Wednesday, November 07, 2007

barriers to certification



As for the usefulness of ed schools and quickly getting top-notch people into the classroom, another friend wrote:

I've asked this question to several "educators" (I had 800 math SATs, broke the curve on just about every math test I ever took in high school and college  level, was on my math team in high school and my father was a teacher for 30 years): Could I be hired for no pay to teach math at your school four hours a week if I expressed interest in doing that?  And they look at me with a blank expression and say, "Of course not.  You don't know how to  teach."

My son's teachers are amazed that he was doing multiplication in kindergarten.  But I'm not "qualified" to teach math.  Not that I would ever have done it, though 4 hours a week I might have.  But the answer just always was my test of whether this "educator" had any sense of creativity.

But of course if you're a public school  teacher (and I went to public school and  so do my kids), what a threat it would be for some hot shot from the private sector to come into your school for no pay and dare to think he could teach the kids something you can't.  So it will never happen.  So my kid learns from me and the other kids will never get that benefit of learning math from somebody who can teach them to just visualize numbers and how they relate to other numbers to the point they just jump off the page.

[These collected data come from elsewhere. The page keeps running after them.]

-- ==== Sys2Proof/Machine/Field.lean ====
section
/-!
DEFINITION. What a field die does by itself and reports: debounced inputs, current limit, protection, inrush windows,
REVERSE, readback, open load, wire-break and the L+ classes (R125–R134, R144–R162, R174–R206).
-/
namespace Sys2Proof.Machine
open Sys2Proof

/-- The field die of q is powered; it needs neither L+ nor the logic die (R79, R83, R85). -/
def State.powered (s : State) (q : QuadId) : Bool :=
  s.viso && !s.dormant && ((s.quad q).started.isSome || (s.quad q).stale)
/-- The die's reports reach the logic die (R81). -/
def State.linked (s : State) (q : QuadId) : Bool := s.up && (s.quad q).sync
/-- The logic die, if its link to the die of q runs, acts on what the die reports (R81, R85). -/
def State.whenLinked (s : State) (q : QuadId) (f : State → State) : State := s.when (s.linked q) f
/-- The dies bring the channels that hold p to the levels of R212, without a downlink frame. -/
def State.driveSelf (s : State) (p : ChanId → Bool) : State :=
  let cs := allChans.filter fun c => p c && s.powered (quadOf c)
  s.setDrvs (cs.map fun c => (c, s.dieLevel c, s.dieNow))

/-! ## Debounced inputs (R127–R130) -/

/-- A new state is accepted at a sample; what the frame's uplink needs of the states before is kept (R23, R25, R127). -/
def Chan.accept (x : Chan) (level atLock : Bool) (t : Nat) (lock : Option Nat) : Chan :=
  let first := t / 1000 != x.accAt / 1000
  { x with acc := level, accAt := t, accWas := if first then x.acc else x.accWas, accWasAt := if first then x.accAt else x.accWasAt
           accLock := atLock, lockUntil := lock, filtAt := t }
/-- INPUT_ACCEPT: every sample of the last run ns has shown the level, a run of DEBOUNCE in STABLE mode; in EDGE mode a first
differing sample outside a lockout (R125, R128–R130). -/
def execInputAccept (dt : Nat) (c : ChanId) (r : Held Bool) (s : State) : Host.Outcome State Fault Refusal :=
  let s := s.elapse dt
  let w := s.chwOf c
  let x := s.chan c
  let t := floor125 s.dieNow
  let d := chDebounce w * 1000
  let free := match x.lockUntil with | some u => decide (u ≤ t) | none => true
  let due := d == 0 || (if chEdgeMode w then free else decide (d ≤ r.run && x.filtAt + r.run ≤ t))
  .next (s.when (s.powered (quadOf c) && chIsInput w && (x.acc != r.val || x.inTake.isSome) && due) fun s =>
    s.modChan c fun x => x.accept r.val false t (if chEdgeMode w && d != 0 then some (t + d) else none))
/-- EDGE_LOCKOUT_END: a differing sample is accepted and starts a new lockout (R129). -/
def execEdgeLockoutEnd (dt : Nat) (c : ChanId) (sample : Bool) (s : State) : Host.Outcome State Fault Refusal :=
  let s := s.elapse dt
  let w := s.chwOf c
  let x := s.chan c
  let t := floor125 s.dieNow
  let over_ := match x.lockUntil with | some u => decide (u ≤ t) | none => false
  .next (s.when (s.powered (quadOf c) && chIsInput w && chEdgeMode w && over_) fun s =>
    s.modChan c fun x =>
      if sample == x.acc then { x with lockUntil := none } else x.accept sample true t (some (t + chDebounce w * 1000)))

/-! ## Protective switch-offs (R158, R173–R177, R185, R192, R193, R195, R196) -/

/-- Both drivers of a unit go off at once (R158). -/
def State.dropUnit (s : State) (c : ChanId) : State :=
  let t := s.dieNow
  (s.members c).foldl (fun s m => (s.setDrv m false t).modChan m fun x => { x with test := .idle, testEnd := none }) s
/-- A thermal event: counted, and the latch due at RLIM or under LATCH; true when it is newly due (R195, R196). -/
def State.thermalEvent (s : State) (l : ChanId) : State × Bool :=
  let x := s.chan l
  let w := s.protOf l
  let n := x.retry + 1
  let hit := prLatch w || (prRlim w != 0 && prRlim w ≤ n)
  let t := s.dieNow
  (s.modChan l fun x => { x with retry := n, lastThermal := t }, hit && !x.latch)
/-- Which of two causes of one eighth is reported, and its code (R177, R210). -/
def OffCause.order : OffCause → Nat
  | .short => 3 | .therm => 2 | .overload => 1 | _ => 0
def OffCause.code : OffCause → Nat
  | .short => 2 | .therm => 3 | .overload => 1 | _ => 0
/-- The report of a cause gives way to one that comes first in R177 and arose in the same eighth (log entry 57). -/
def State.unreport (s : State) (l : ChanId) (code : Nat) : State :=
  let ms := s.members l
  let t := s.frameStart
  let mine (r : Record) : Bool := match r with
    | .diag num k fl _ time _ _ _ _ => ms.any (fun m => m.val == num) && k.toNat == code && fl == 1 && time == t
    | _ => false
  let s := { s with staging := s.staging.filter fun x => !mine x.1 }
  ms.foldl (fun s m => s.modChan m fun x => { x with standing := x.standing &&& ~~~BitVec.ofNat 32 (2 ^ code) }) s
/-- A unit's drivers off, with the cause, where it is one to mark, and the cool-down (R185, R195). -/
def State.offUnit (s : State) (c : ChanId) (cause : OffCause) (cool mark : Bool) : State :=
  let t := s.dieNow
  let drv := (s.members c).any fun m => (s.chan m).drv
  let until_ := if cool then t + prTcool (s.protOf c) * 1000000 else 0
  (s.members c).foldl (fun s m => s.modChan m fun x =>
    { x with cause := if mark then cause else x.cause, causeAt := if mark then t / 125 else x.causeAt
             fault := x.fault || drv, coolUntil := max x.coolUntil until_ }) (s.dropUnit c)
/-- The diagnostic of a switch-off, the thermal event where the reference was on, and the latch that this one brings (R195,
R196). -/
def State.offReport (s : State) (l : ChanId) (refOn : Bool) (diag : Option (ChanId × Nat)) : State :=
  let r := if refOn then s.thermalEvent l else (s, false)
  let s := match diag with | some d => r.1.whenLinked (quadOf l) fun s => s.raiseDiag d.1 d.2 | none => r.1
  if r.2 then s.latchUnit l else s
/-- Protection switches a unit off; one whose reference was on has a thermal event, and the cause holds it off (R158, R185,
R195). A test pulse is no reference (R191). A second cause of the same eighth is no second switch-off, and one of the two is
reported (R177). diag: the channel diagnostic it raises. -/
def State.protectOff (s : State) (c : ChanId) (cause : OffCause) (cool : Bool) (diag : Option (ChanId × Nat)) : State :=
  let l := s.lead c
  let x := s.chan l
  let drv := (s.members c).any fun m => (s.chan m).drv
  let refOn := x.drv && x.test == .idle
  let second := !drv && x.cause.order != 0 && cause.order != 0 && x.causeAt == s.dieNow / 125
  if second && cause.order ≤ x.cause.order then s else
  let s := s.offUnit c cause cool (refOn || second)
  (if second then s.unreport l x.cause.code else s).offReport l refOn diag

/-- The unit is in current limit. -/
def State.unitLimit (s : State) (c : ChanId) : Bool := (s.members c).any fun m => (s.chan m).inLimit
/-- No inrush window of the unit runs; one that INRUSH_CUT ended still holds the timers (R179, R181). -/
def State.noWindow (s : State) (c : ChanId) : Bool := (s.members c).all fun m => (s.chan m).inrush.isNone
/-- A current lies in the ±20 % band of the limit in force, a gang's twice one channel's (R157, R174, R179, R181). -/
def State.atLimit (s : State) (c : ChanId) (ma : Nat) : Bool :=
  let k := (s.members c).length
  if (s.members c).any fun m => (s.chan m).windowOn then decide (2080 * k ≤ ma && ma ≤ 3120 * k)
  else decide (960 * k ≤ ma && ma ≤ 1440 * k)
/-- CURRENT_LIMIT: the unit reaches its limit, with a current of ma (R174, R179). -/
def execCurrentLimit (dt : Nat) (r : Sensed ChanId Nat) (s : State) : Host.Outcome State Fault Refusal :=
  let s := s.elapse dt
  let x := s.chan r.unit
  .next (s.when (s.powered (quadOf r.unit) && x.drv && !x.inLimit && s.atLimit r.unit r.val) fun s =>
    let t := s.dieNow
    (s.members r.unit).foldl (fun s m => s.modChan m fun x => { x with inLimit := true, limFrom := t, limitSince := t }) s)
/-- CURRENT_LIMIT_EXIT stops the 100 µs timer (R175, R206). -/
def execCurrentLimitExit (dt : Nat) (c : ChanId) (s : State) : Host.Outcome State Fault Refusal :=
  let s := s.elapse dt
  .next (s.when (s.powered (quadOf c) && (s.chan c).inLimit) fun s =>
    let t := s.dieNow
    (s.members c).foldl (fun s m => s.modChan m fun x => { x with inLimit := false, limTo := some t, ovFrom := t }) s)
/-- The unit has been in limit for 100 µs outside an inrush window (R175, R180). -/
def State.shorted (s : State) (l : ChanId) : Bool :=
  s.unitLimit l && s.noWindow l && decide ((s.chan l).limitSince + 100000 ≤ s.dieNow)
/-- SHORT_LIMIT: a gang's is raised on its even channel (R158, R175, R180). -/
def execShortLimit (dt : Nat) (c : ChanId) (s : State) : Host.Outcome State Fault Refusal :=
  let s := s.elapse dt
  let l := s.lead c
  .next (s.when (s.powered (quadOf c) && s.shorted l) fun s => s.protectOff l .short true (some (l, 2)))
/-- OVERLOAD: ma has been at least 0.75 A, a gang's sum 1.5 A, for run ns of OVTIME or more, outside a window and without the
limit (R158, R176). -/
def execOverload (dt : Nat) (r : Lasting ChanId Nat) (s : State) : Host.Outcome State Fault Refusal :=
  let s := s.elapse dt
  let l := s.lead r.unit
  let x := s.chan l
  .next (s.when (s.powered (quadOf r.unit) && x.drv && !s.unitLimit l && s.noWindow l && decide (750 * (s.members l).length ≤ r.val) &&
      decide (prOvtime (s.protOf l) * 10000000 ≤ r.run && x.ovFrom + r.run ≤ s.dieNow)) fun s =>
    s.protectOff l .overload true (some (l, 1)))
/-- THERM_OFF: the slice sensor reaches 170 °C; raised on the channel that sees it, unless the unit is shorted in the same
eighth (R158, R177, R192). -/
def execThermOff (dt : Nat) (r : Sensed ChanId Int) (s : State) : Host.Outcome State Fault Refusal :=
  let s := s.elapse dt
  let l := s.lead r.unit
  .next (s.when (s.powered (quadOf r.unit) && decide (170 ≤ r.val)) fun s =>
    let s := s.modChan r.unit fun x => { x with sliceHot := true }
    if !s.isOutput r.unit then s
    else if s.shorted l then s.protectOff l .short true (some (l, 2))
    else s.protectOff r.unit .therm false (some (r.unit, 3)))
/-- DIE_HOT: the die sensor reaches 150 °C and all 32 outputs go off (R193, R195). -/
def execDieHot (dt : Nat) (r : Sensed QuadId Int) (s : State) : Host.Outcome State Fault Refusal :=
  let s := s.elapse dt
  .next (s.when (s.powered r.unit && !(s.quad r.unit).hot && decide (150 ≤ r.val)) fun s =>
    let s := (s.leads r.unit).foldl (fun s l => if (s.chan l).drv then s.protectOff l .dieHot false none else s) s
    let s := s.modQuad r.unit fun x => { x with hot := true }
    s.whenLinked r.unit fun s => s.raiseQuadDiag r.unit 0xF)
/-- A generator whose off-phase met DIE_HOT is admitted again like one that was switched off (R226). -/
def State.hotReturn (s : State) (q : QuadId) : State :=
  (s.leads q).foldl (fun s l => if (s.chan l).gen.isNone || s.heldOff l then s else s.comeBack l false) s
/-- DIE_HOT_CLEAR at 135 °C: each channel then follows its own restart policy (R193, R197). -/
def execDieHotClear (dt : Nat) (r : Sensed QuadId Int) (s : State) : Host.Outcome State Fault Refusal :=
  let s := s.elapse dt
  .next (s.when (s.powered r.unit && (s.quad r.unit).hot && decide (r.val ≤ 135)) fun s =>
    (s.modQuad r.unit fun x => { x with hot := false }).whenLinked r.unit fun s => (s.clearQuadDiag r.unit 0xF).hotReturn r.unit)
/-- INRUSH_WINDOW_END: the normal limit, and the timers of R175 and R176 start (R180, R181). -/
def execInrushWindowEnd (dt : Nat) (c : ChanId) (s : State) : Host.Outcome State Fault Refusal :=
  let s := s.elapse dt
  let ends := match (s.chan c).inrush with | some t => decide (t ≤ s.dieNow) | none => false
  .next (s.when (s.powered (quadOf c) && ends) fun s =>
    let t := s.dieNow
    (s.members c).foldl (fun s m => s.modChan m fun x =>
      { x with inrush := none, inrushCut := false, inrTo := if x.windowOn then some t else x.inrTo, limitSince := t, ovFrom := t }) s)
/-- RETRY_WINDOW_EXPIRY: RWIN without a thermal event; the latch stays (R199). -/
def execRetryWindowExpiry (dt : Nat) (c : ChanId) (s : State) : Host.Outcome State Fault Refusal :=
  let s := s.elapse dt
  let l := s.lead c
  let x := s.chan l
  .next (s.when (s.up && x.retry != 0 && x.lastThermal + prRwin (s.protOf c) * 1000000000 ≤ s.dieNow) fun s =>
    s.modChan l fun x => { x with retry := 0 })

The real issue here is not whether schools should be taking in uncertified teachers a few hours a week to teach kids -- that's not realistic on any large scale if only due to the logistics, and it’s fraught with all sorts of other problems.  But what if my friend wanted to become a full-time teacher?  Instead of quickly getting him into the classroom, in most districts he would be shooed away and told to waste two years at some bogus ed school before he was "qualified" to teach.  What rubbish!  This is precisely the problem that the new program Dean Steiner talks about above is meant to address.